LLMs #2

Kiruthika Subramani

Innovating AI for a Better Tomorrow | AI Engineer | Google Developer Expert | Author | IBM Dual Champion | 200+ Global AI Talks | Master's Student at MILA

Published Apr 29, 2024

Hey all, Welcome back for the second Episode of Cup of Coffee Series with LLMs. Again we have Mr. Bean with us.

Are you here for the first time ? Check out my previous article where I discussed the LLMs intro and transformer architecture.

Wohoo let's get started.

At first let us discuss the different categories of LLMs.

1. Generative

It focus on patterns in text data and use them to create new things, like writing or translating languages (Make it new).

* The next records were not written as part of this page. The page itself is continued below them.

-- ==== Sys2Proof/Laws/Kept4.lean ====
section
/-!
SUPPORT. The operations, cenDelete to regClear in the order of their calls: each keeps the queue and the form of memory.
-/
namespace Sys2Proof.Machine

set_option linter.unusedTactic false
set_option linter.unreachableTactic false

theorem cenDelete_kept {s₀ : State} {a0 a1 a2 a3} :
    Kept s₀ a3 → Kept1 s₀ (cenDelete a0 a1 a2 a3) := by
  intro h0
  unfold cenDelete
  repeat' first
    | with_reducible assumption
    | with_reducible refine okThen_kept ?_ (fun _ _ _ => ?_)
    | with_reducible refine Kept.of1 (p := okThen _ _ _) (okThen_kept ?_ (fun _ _ _ => ?_))
    | with_reducible refine findMark_kept ?_
    | with_reducible refine Kept.of1 (p := findMark _ _ _ _) (findMark_kept ?_)
    | with_reducible refine cenWrite_kept ?_
    | with_reducible refine Kept.of1 (p := cenWrite _ _ _ _ _) (cenWrite_kept ?_)
    | with_reducible refine writeLive_kept ?_
    | with_reducible refine Kept.of1 (p := writeLive _ _ _) (writeLive_kept ?_)
    | with_reducible refine modCStat_kept ?_
    | with_reducible refine setIdx_kept ?_
    | with_reducible refine Kept.getD ?_ ?_
    | with_reducible refine Kept.eq1 ‹_› ?_
    | extract_lets
    | split
    | with_reducible apply Kept1.mk
    | fail_if_no_progress with_reducible apply Kept.lit
    | with_reducible exact Kept.of1 ‹_›
    | with_reducible exact Kept.of2 ‹_›
    | with_reducible exact Kept.of2 (p := (_, _)) ‹_›
    | dsimp only
    | dsimp +zetaDelta only

theorem cenDone_kept {s₀ : State} {a0 a1 a2 a3 a4} :
    Kept s₀ a1 → Kept1 s₀ a4 → Kept s₀ (cenDone a0 a1 a2 a3 a4) := by
  intro h0 h1
  unfold cenDone
  repeat' first
    | with_reducible assumption
    | with_reducible refine cenAgain_kept ?_
    | with_reducible refine cenFinish_kept ?_
    | with_reducible refine Kept.eq1 ‹_› ?_
    | extract_lets
    | split
    | fail_if_no_progress with_reducible apply Kept.lit
    | with_reducible exact Kept.of1 ‹_›
    | with_reducible exact Kept.of2 ‹_›
    | with_reducible exact Kept.of2 (p := (_, _)) ‹_›
    | dsimp only
    | dsimp +zetaDelta only

theorem monCmd_kept {s₀ : State} {a0 a1 a2 a3} :
    Kept s₀ a3 → Kept s₀ (monCmd a0 a1 a2 a3) := by
  intro h0
  unfold monCmd
  repeat' first
    | with_reducible assumption
    | with_reducible refine monSample_kept ?_
    | extract_lets
    | split
    | fail_if_no_progress with_reducible apply Kept.lit
    | with_reducible exact Kept.of1 ‹_›
    | with_reducible exact Kept.of2 ‹_›
    | with_reducible exact Kept.of2 (p := (_, _)) ‹_›
    | dsimp only
    | dsimp +zetaDelta only

theorem takeCmd_kept {s₀ : State} {a0 a1 a2 a3 a4} :
    Kept s₀ a4 → KeptO2 s₀ (takeCmd a0 a1 a2 a3 a4) := by
  intro h0
  unfold takeCmd
  repeat' first
    | with_reducible assumption
    | with_reducible refine setIssued_kept ?_
    | with_reducible refine monCmd_kept ?_
    | with_reducible refine setQueue_kept ?_
    | extract_lets
    | split
    | with_reducible apply KeptO2.none
    | with_reducible apply KeptO2.some
    | with_reducible apply Kept2.mk
    | fail_if_no_progress with_reducible apply Kept.lit
    | with_reducible exact Kept.of1 ‹_›
    | with_reducible exact Kept.of2 ‹_›
    | with_reducible exact Kept.of2 (p := (_, _)) ‹_›
    | dsimp only
    | dsimp +zetaDelta only

theorem cenTake_kept {s₀ : State} {a0 a1 a2} :
    Kept s₀ a2 → KeptO2 s₀ (cenTake a0 a1 a2) := by
  intro h0
  unfold cenTake
  repeat' first
    | with_reducible assumption
    | with_reducible refine cenClear_kept ?_
    | with_reducible refine takeCmd_kept ?_
    | with_reducible refine Kept.eqO2 ‹_› ?_
    | with_reducible refine KeptO2.mapO ?_ (fun _ _ => ?_)
    | with_reducible refine KeptO2.map (fun _ => ?_)
    | with_reducible refine KeptO.map (fun _ => ?_)
    | extract_lets
    | split
    | with_reducible apply KeptO2.none
    | with_reducible apply KeptO2.some
    | with_reducible apply Kept2.mk
    | fail_if_no_progress with_reducible apply Kept.lit
    | with_reducible exact Kept.of1 ‹_›
    | with_reducible exact Kept.of2 ‹_›
    | with_reducible exact Kept.of2 (p := (_, _)) ‹_›
    | dsimp only
    | dsimp +zetaDelta only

Tasks- Text generation, machine translation, writing different kinds of creative content.

Products - Content creation tools like Jasper or Writesonic, machine translation apps like Google Translate, AI-powered image/music generation tools like DALL-E or MuseNet.

2. Discriminative

These focus on sorting existing text data, like classifying emails as spam or figuring out if a review is positive(Spot the difference). So today we can able to find it on Amazon AI Review Summary

Tasks - Sentiment analysis (classifying text as positive, negative, or neutral), spam detection (classifying emails as spam or not spam).

Products - Spam filters in email service providers like Gmail, sentiment analysis tools in social media analytics platforms, chatbots with intent recognition.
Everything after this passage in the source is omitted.